Requirement
Give back only the lines in the records below from the one with "s.setWear fun y" to the one with "def State.wearAsk (s", both inclusive, word for word.

Supplied information

-- ==== Sys2Proof/Machine/WearRec.lean ====
section
/-! DEFINITION. The wear record in the node (R357) and what an admission does to the wear engine (R347, R351): the part
of the wear engine that the cells' own operations use. -/

namespace Sys2Proof.Machine

def State.wcell (s : State) (k : Nat) : WearCell := s.wear.cell.get k
def State.setWcell (s : State) (k : Nat) (x : WearCell) : State :=
  s.setWear fun y => { y with cell := s.wear.cell.set k x }

/-- R352: damage of half-bridge `h`, Q16.48. -/
def State.damage (s : State) (k h : Nat) : Nat :=
  if h = 0 then s.get64 (R.WEAR_CELL_D0_LO k) (R.WEAR_CELL_D0_HI k) else s.get64 (R.WEAR_CELL_D1_LO k) (R.WEAR_CELL_D1_HI k)
def State.setDamage (s : State) (k h v : Nat) : State :=
  let v := satN (2 ^ 64 - 1) v
  if h = 0 then s.put64 (R.WEAR_CELL_D0_LO k) (R.WEAR_CELL_D0_HI k) v
  else s.put64 (R.WEAR_CELL_D1_LO k) (R.WEAR_CELL_D1_HI k) v

/-- R357: a block of the wear record, 0 at 0x0300 and 1 at 0x0310. -/
def State.wearBlock (s : State) (k part : Nat) : List Byte :=
  if part = 0 then leBytes 8 (s.damage k 0) ++ leBytes 8 (s.damage k 1)
  else leBytes 4 (s.get (F.WEAR_CELL_HOURS_HOURS k)) ++ leBytes 2 (s.get (F.WEAR_CELL_ESR_ESR0 k)) ++
    leBytes 2 (s.get (F.WEAR_CELL_CAP_C0 k)) ++ leBytes 4 (s.get (F.WEAR_CELL_RS_RATE k)) ++
    leBytes 4 (s.get (F.WEAR_CELL_RF_RATE k))

def wearAddr (part : Nat) : Nat := 0x0300 + 16 * part

/-- R357: ask the node for the blocks of its record not read yet. -/
def State.wearAsk (s : State) (k : Nat) : State :=
  (s.wcell k).unread.foldl (fun s p => s.mbxPost (ringOf k)
    { owner := 2, dst := k % 128, op := 1, data := leBytes 2 (wearAddr p), purpose := .wearRead p }) s

/-- R357: both blocks are to be written; REC_PEND until both are replied OK. The record must have been read first. -/
def State.wearWrite (s : State) (k : Nat) : State :=
  let x := s.wcell k
  if !x.model || !x.unread.isEmpty then s
  else
    let s1 := s.setWcell k { x with pend := [0, 1], failAt := some (x.failAt.getD s.now) }
    [0, 1].foldl (fun s p => s.mbxPost (ringOf k)
      { owner := 2, dst := k % 128, op := 2, data := leBytes 2 (wearAddr p) ++ s.wearBlock k p, purpose := .wearWrite p })
      (s1.put (F.WEAR_CELL_STAT_REC_PEND k) 1)

/-- R357: a block of the record as read; all 0xFF is the state of a new node. The rates go to both half-bridges; rates
of 0 are those of a new node and are not known. -/
def State.wearLoad (s : State) (k part : Nat) (data : List Byte) : State :=
  let d := if data.all fun b => b == 0xFF#8 then [] else data
  let x := s.wcell k
  let left := x.unread.filter fun p => p != part
  let y := { x with unread := left, failAt := if left.isEmpty then none else x.failAt,
                    failLog := if left.isEmpty then false else x.failLog }
  if !x.unread.contains part then s
  else if part = 0 then
    let s1 := (s.setDamage k 0 (s.damage k 0 + leAt d 0 8)).setDamage k 1 (s.damage k 1 + leAt d 8 8)
    s1.setWcell k { y with hb0 := { y.hb0 with last := y.hb0.last + leAt d 0 8 },
                           hb1 := { y.hb1 with last := y.hb1.last + leAt d 8 8 } }
  else
    let rs := leAt d 8 4
    let rf := leAt d 12 4
    let known := rs ≠ 0 ∨ rf ≠ 0
    let put (h : WearHb) : WearHb := if known then { h with rs := rs * 2 ^ 24, rf := rf * 2 ^ 24 } else h
    let s1 := (s.putSat (F.WEAR_CELL_HOURS_HOURS k) (s.get (F.WEAR_CELL_HOURS_HOURS k) + leAt d 0 4)).put
      (F.WEAR_CELL_ESR_ESR0 k) (leAt d 4 2)
    let s2 := ((s1.put (F.WEAR_CELL_CAP_C0 k) (leAt d 6 2)).put (F.WEAR_CELL_RS_RATE k) rs).put (F.WEAR_CELL_RF_RATE k) rf
    s2.setWcell k { y with hb0 := put y.hb0, hb1 := put y.hb1, known := decide known,
                           active := y.active + leAt d 0 4 * 3600 * uS }

/-- R357: a reply to a write of a block. -/
def State.wearWritten (s : State) (k part : Nat) : State :=
  let x := s.wcell k
  let left := x.pend.filter fun p => p != part
  let s1 := s.setWcell k { x with pend := left, failAt := if left.isEmpty then none else x.failAt,
                                  failLog := if left.isEmpty then false else x.failLog }
  if left.isEmpty then s1.put (F.WEAR_CELL_STAT_REC_PEND k) 0 else s1

/-- R347, R349, R351, R357: the wear engine at the admission of a node: on a v1 ring it forms nothing; else its nodes
start at 0, its record is read, and the matrix of another node is cleared. -/
def State.wearAdmit (s : State) (k : Nat) (v1 : Bool) : State :=
  let id := s.get64 (R.CELL_NODE_ID_LO k) (R.CELL_NODE_ID_HI k)
  let m := if s.wear.node.get k = id then s.wear.matrix else s.wear.matrix.set k []
  let s0 := s.setWear fun x => { x with matrix := m, node := s.wear.node.set k id }
  let s1 := [R.WEAR_CELL_STAT k, R.WEAR_CELL_TJ k, R.WEAR_CELL_D0_LO k, R.WEAR_CELL_D0_HI k, R.WEAR_CELL_D1_LO k,
    R.WEAR_CELL_D1_HI k, R.WEAR_CELL_RS k, R.WEAR_CELL_RF k, R.WEAR_CELL_LIFE k, R.WEAR_CELL_ESR k, R.WEAR_CELL_CAP k,
    R.WEAR_CELL_HOURS k].foldl (fun s r => s.setWord r (resetWord r)) s0
  if v1 then (s1.setWcell k {}).put (F.WEAR_CELL_STAT_NO_VCE k) 1
  else
    (((s1.setWcell k { model := true, unread := [0, 1], failAt := some s.now }).put (F.WEAR_CELL_STAT_MODEL k)
      (s.get F.WEAR_CFG_EN)).wearAsk k)

/-- R98: the entry of a cell goes ABSENT: its model stops. -/
def State.wearGone (s : State) (k : Nat) : State :=
  if (s.wcell k).model then
    (((s.setWcell k {}).put (F.WEAR_CELL_STAT_MODEL k) 0).put (F.WEAR_CELL_STAT_CANDIDATE k) 0).put
      (F.WEAR_CELL_STAT_URGENT k) 0
  else s

/-- R348: a carrier period of a cell has begun; whether each half-bridge forms a pulse in it. -/
def State.wearPeriod (s : State) (k : Nat) (p0 p1 : Bool) : State :=
  let x := s.wcell k
  if x.model then
    s.setWcell k { x with periods := x.periods + 1, hb0 := { x.hb0 with pulses := x.hb0.pulses + b2n p0 },
                          hb1 := { x.hb1 with pulses := x.hb1.pulses + b2n p1 } }
  else s

end Sys2Proof.Machine
end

Exercise response
  s.setWear fun y => { y with cell := s.wear.cell.set k x }

/-- R352: damage of half-bridge `h`, Q16.48. -/
def State.damage (s : State) (k h : Nat) : Nat :=
  if h = 0 then s.get64 (R.WEAR_CELL_D0_LO k) (R.WEAR_CELL_D0_HI k) else s.get64 (R.WEAR_CELL_D1_LO k) (R.WEAR_CELL_D1_HI k)
def State.setDamage (s : State) (k h v : Nat) : State :=
  let v := satN (2 ^ 64 - 1) v
  if h = 0 then s.put64 (R.WEAR_CELL_D0_LO k) (R.WEAR_CELL_D0_HI k) v
  else s.put64 (R.WEAR_CELL_D1_LO k) (R.WEAR_CELL_D1_HI k) v

/-- R357: a block of the wear record, 0 at 0x0300 and 1 at 0x0310. -/
def State.wearBlock (s : State) (k part : Nat) : List Byte :=
  if part = 0 then leBytes 8 (s.damage k 0) ++ leBytes 8 (s.damage k 1)
  else leBytes 4 (s.get (F.WEAR_CELL_HOURS_HOURS k)) ++ leBytes 2 (s.get (F.WEAR_CELL_ESR_ESR0 k)) ++
    leBytes 2 (s.get (F.WEAR_CELL_CAP_C0 k)) ++ leBytes 4 (s.get (F.WEAR_CELL_RS_RATE k)) ++
    leBytes 4 (s.get (F.WEAR_CELL_RF_RATE k))

def wearAddr (part : Nat) : Nat := 0x0300 + 16 * part

/-- R357: ask the node for the blocks of its record not read yet. -/
def State.wearAsk (s : State) (k : Nat) : State :=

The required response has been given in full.